▸ Records provided:
Content starts

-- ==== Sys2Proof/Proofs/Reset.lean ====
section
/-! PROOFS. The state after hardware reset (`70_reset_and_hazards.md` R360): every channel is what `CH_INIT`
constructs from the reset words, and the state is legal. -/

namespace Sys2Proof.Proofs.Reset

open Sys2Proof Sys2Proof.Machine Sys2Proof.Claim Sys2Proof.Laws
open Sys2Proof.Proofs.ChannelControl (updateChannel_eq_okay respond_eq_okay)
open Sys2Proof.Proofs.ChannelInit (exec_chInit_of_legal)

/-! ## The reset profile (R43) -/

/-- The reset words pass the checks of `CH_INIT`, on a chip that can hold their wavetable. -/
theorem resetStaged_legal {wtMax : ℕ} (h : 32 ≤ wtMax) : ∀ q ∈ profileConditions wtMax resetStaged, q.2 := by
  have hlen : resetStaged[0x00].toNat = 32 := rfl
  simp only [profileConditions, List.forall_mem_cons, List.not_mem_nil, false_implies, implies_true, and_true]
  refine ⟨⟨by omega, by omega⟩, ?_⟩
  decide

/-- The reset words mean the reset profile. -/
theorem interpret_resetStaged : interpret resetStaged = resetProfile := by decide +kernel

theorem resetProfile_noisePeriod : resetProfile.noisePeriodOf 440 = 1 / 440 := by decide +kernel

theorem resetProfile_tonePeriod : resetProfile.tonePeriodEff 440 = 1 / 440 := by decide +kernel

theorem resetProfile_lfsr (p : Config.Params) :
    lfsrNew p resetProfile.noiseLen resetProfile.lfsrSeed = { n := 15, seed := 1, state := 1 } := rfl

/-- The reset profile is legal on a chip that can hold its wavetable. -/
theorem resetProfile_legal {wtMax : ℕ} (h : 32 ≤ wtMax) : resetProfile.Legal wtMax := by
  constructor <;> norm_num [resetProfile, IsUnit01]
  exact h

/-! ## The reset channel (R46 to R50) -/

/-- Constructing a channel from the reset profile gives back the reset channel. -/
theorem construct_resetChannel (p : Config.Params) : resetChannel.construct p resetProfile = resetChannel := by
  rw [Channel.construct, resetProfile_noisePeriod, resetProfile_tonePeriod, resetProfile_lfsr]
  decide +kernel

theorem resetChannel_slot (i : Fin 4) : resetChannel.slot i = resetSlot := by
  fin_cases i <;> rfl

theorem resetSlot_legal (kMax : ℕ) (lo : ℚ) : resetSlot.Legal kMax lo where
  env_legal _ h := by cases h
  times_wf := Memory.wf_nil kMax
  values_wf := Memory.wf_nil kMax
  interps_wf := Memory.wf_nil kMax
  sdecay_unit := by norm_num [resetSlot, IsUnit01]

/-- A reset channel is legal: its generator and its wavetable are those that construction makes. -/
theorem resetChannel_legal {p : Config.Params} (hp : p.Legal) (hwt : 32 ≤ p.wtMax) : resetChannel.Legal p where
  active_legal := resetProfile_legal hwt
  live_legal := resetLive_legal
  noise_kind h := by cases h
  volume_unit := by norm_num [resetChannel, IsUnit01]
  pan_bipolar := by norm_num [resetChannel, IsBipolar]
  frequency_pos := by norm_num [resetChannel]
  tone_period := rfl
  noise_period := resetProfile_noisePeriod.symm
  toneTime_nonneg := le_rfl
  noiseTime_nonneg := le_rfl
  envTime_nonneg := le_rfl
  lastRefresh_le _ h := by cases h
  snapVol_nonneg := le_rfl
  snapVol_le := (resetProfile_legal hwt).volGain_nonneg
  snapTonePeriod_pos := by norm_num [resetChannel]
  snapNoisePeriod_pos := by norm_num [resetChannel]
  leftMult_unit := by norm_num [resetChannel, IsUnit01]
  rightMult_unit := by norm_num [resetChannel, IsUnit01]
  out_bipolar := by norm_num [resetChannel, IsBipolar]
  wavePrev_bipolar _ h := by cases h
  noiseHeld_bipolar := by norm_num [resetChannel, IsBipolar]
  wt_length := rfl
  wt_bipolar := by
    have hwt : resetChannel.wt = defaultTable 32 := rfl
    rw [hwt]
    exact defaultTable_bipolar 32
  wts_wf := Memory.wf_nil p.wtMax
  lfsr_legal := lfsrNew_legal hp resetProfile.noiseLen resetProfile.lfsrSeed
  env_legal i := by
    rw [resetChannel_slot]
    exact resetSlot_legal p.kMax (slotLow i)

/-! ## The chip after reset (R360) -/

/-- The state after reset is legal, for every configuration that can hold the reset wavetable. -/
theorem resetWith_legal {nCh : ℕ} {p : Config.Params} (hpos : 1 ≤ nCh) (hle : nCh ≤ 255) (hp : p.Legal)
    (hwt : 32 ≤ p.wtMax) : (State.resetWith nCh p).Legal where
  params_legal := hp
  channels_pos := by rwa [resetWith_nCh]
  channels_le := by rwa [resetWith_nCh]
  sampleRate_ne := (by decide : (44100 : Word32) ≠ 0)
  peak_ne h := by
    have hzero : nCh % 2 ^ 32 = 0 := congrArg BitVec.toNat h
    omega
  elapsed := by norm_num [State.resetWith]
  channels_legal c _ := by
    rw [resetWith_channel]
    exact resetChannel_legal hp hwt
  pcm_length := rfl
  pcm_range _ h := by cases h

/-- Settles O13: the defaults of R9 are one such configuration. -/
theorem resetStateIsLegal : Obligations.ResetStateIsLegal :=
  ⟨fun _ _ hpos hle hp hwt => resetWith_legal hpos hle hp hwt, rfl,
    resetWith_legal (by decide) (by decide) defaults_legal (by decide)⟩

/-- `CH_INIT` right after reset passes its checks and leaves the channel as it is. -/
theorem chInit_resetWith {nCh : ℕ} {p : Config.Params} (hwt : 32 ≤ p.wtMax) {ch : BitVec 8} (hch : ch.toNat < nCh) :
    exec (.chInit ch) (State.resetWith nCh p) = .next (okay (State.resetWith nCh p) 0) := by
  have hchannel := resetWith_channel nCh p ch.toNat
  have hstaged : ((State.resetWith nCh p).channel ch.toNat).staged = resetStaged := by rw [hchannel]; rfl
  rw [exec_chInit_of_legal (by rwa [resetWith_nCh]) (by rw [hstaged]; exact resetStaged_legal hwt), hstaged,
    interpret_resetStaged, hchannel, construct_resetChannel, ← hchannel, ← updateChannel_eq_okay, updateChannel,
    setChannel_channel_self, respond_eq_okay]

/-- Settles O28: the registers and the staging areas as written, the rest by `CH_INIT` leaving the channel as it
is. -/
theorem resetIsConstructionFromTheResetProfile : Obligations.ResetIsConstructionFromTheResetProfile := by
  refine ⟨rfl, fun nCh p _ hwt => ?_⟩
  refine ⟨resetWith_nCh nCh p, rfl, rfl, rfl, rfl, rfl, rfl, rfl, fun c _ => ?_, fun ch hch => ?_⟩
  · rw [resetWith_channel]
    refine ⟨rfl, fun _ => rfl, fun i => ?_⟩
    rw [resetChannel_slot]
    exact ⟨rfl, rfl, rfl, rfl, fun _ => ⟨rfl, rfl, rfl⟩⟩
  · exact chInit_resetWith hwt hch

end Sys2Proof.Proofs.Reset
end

Content ends
Content starts

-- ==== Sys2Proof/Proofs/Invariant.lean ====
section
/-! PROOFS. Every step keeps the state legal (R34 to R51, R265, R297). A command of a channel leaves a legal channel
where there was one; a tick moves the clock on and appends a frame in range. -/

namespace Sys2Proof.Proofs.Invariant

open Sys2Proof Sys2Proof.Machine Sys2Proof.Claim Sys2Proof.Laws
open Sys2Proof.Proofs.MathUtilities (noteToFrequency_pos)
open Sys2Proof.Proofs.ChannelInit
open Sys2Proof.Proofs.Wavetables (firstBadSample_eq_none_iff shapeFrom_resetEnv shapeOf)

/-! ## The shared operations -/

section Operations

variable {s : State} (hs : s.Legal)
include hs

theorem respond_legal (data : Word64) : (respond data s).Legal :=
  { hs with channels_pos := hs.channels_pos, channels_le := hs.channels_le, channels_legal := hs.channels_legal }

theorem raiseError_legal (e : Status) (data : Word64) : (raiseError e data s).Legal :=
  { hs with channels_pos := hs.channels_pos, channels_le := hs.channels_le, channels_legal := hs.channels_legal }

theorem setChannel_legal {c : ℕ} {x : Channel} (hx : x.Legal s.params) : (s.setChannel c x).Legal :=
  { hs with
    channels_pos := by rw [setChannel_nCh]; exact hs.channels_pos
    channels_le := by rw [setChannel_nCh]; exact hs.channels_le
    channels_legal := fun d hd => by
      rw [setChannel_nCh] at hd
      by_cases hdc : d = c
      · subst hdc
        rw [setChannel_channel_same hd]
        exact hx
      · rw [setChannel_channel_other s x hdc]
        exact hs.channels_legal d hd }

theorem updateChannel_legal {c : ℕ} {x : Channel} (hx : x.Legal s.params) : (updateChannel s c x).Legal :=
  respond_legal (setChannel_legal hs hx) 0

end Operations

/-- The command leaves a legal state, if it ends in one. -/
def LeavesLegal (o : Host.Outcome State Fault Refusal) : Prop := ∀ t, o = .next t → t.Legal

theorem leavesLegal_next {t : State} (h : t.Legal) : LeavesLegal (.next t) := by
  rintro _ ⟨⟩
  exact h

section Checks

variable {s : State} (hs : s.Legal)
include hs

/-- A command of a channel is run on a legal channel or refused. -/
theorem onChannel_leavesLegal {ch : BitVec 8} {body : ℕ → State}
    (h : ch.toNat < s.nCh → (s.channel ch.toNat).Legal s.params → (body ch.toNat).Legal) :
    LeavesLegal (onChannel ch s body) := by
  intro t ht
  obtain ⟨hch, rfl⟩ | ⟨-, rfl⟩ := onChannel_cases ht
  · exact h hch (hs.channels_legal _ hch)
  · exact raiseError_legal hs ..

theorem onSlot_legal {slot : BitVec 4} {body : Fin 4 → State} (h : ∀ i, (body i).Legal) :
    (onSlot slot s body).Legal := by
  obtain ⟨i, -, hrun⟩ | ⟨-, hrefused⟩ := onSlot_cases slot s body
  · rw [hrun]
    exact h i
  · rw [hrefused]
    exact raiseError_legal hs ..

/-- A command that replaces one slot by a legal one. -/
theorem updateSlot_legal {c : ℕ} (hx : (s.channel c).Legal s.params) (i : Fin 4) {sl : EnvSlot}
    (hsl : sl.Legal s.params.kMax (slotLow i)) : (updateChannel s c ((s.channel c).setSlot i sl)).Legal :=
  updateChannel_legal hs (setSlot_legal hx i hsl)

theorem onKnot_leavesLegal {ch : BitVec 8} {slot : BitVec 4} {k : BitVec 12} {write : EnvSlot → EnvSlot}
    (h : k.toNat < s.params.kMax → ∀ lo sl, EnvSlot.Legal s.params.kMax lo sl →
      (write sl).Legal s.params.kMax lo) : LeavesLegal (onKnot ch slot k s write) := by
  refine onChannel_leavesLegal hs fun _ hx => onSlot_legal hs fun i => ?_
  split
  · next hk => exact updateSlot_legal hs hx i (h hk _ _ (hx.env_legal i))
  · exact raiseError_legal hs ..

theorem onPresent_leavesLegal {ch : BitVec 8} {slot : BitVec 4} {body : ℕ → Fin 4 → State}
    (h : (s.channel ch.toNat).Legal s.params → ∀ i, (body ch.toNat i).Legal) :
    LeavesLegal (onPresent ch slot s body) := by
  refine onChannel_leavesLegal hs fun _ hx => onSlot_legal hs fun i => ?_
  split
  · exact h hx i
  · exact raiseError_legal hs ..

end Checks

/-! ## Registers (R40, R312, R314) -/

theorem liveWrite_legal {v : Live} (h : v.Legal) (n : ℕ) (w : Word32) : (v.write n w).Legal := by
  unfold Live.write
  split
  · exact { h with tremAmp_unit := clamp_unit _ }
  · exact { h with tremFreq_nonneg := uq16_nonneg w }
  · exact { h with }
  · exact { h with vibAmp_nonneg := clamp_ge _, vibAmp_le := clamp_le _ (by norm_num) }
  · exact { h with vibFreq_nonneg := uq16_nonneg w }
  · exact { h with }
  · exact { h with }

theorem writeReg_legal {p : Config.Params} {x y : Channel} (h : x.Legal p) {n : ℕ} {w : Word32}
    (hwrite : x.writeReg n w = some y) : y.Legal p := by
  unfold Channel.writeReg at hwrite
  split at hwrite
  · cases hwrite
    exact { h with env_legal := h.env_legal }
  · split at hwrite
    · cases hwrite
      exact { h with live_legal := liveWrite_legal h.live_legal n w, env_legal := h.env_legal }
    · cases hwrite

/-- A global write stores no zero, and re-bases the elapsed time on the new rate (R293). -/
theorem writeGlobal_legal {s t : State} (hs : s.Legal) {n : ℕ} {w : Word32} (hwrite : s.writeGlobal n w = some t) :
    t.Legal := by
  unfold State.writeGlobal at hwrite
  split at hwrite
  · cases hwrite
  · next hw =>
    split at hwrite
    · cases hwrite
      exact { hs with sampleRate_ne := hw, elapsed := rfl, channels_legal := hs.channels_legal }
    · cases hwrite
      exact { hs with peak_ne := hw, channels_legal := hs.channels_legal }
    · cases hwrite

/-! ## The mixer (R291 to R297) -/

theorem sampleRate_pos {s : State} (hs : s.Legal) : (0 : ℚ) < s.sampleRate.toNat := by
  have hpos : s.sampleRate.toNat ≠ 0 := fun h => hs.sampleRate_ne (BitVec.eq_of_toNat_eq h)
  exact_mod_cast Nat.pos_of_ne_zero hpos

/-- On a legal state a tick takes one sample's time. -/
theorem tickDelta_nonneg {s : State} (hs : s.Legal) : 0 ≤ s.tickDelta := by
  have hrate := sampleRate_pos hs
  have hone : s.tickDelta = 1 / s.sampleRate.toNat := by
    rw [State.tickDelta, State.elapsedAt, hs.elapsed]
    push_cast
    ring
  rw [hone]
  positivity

Content ends

Copy, exactly and only, the lines above that begin with the one containing "times_wf := Memory.wf_nil kMax" and finish with the one containing "snapVol_nonneg := le_rfl".

  times_wf := Memory.wf_nil kMax
  values_wf := Memory.wf_nil kMax
  interps_wf := Memory.wf_nil kMax
  sdecay_unit := by norm_num [resetSlot, IsUnit01]

/-- A reset channel is legal: its generator and its wavetable are those that construction makes. -/
theorem resetChannel_legal {p : Config.Params} (hp : p.Legal) (hwt : 32 ≤ p.wtMax) : resetChannel.Legal p where
  active_legal := resetProfile_legal hwt
  live_legal := resetLive_legal
  noise_kind h := by cases h
  volume_unit := by norm_num [resetChannel, IsUnit01]
  pan_bipolar := by norm_num [resetChannel, IsBipolar]
  frequency_pos := by norm_num [resetChannel]
  tone_period := rfl
  noise_period := resetProfile_noisePeriod.symm
  toneTime_nonneg := le_rfl
  noiseTime_nonneg := le_rfl
  envTime_nonneg := le_rfl
  lastRefresh_le _ h := by cases h
  snapVol_nonneg := le_rfl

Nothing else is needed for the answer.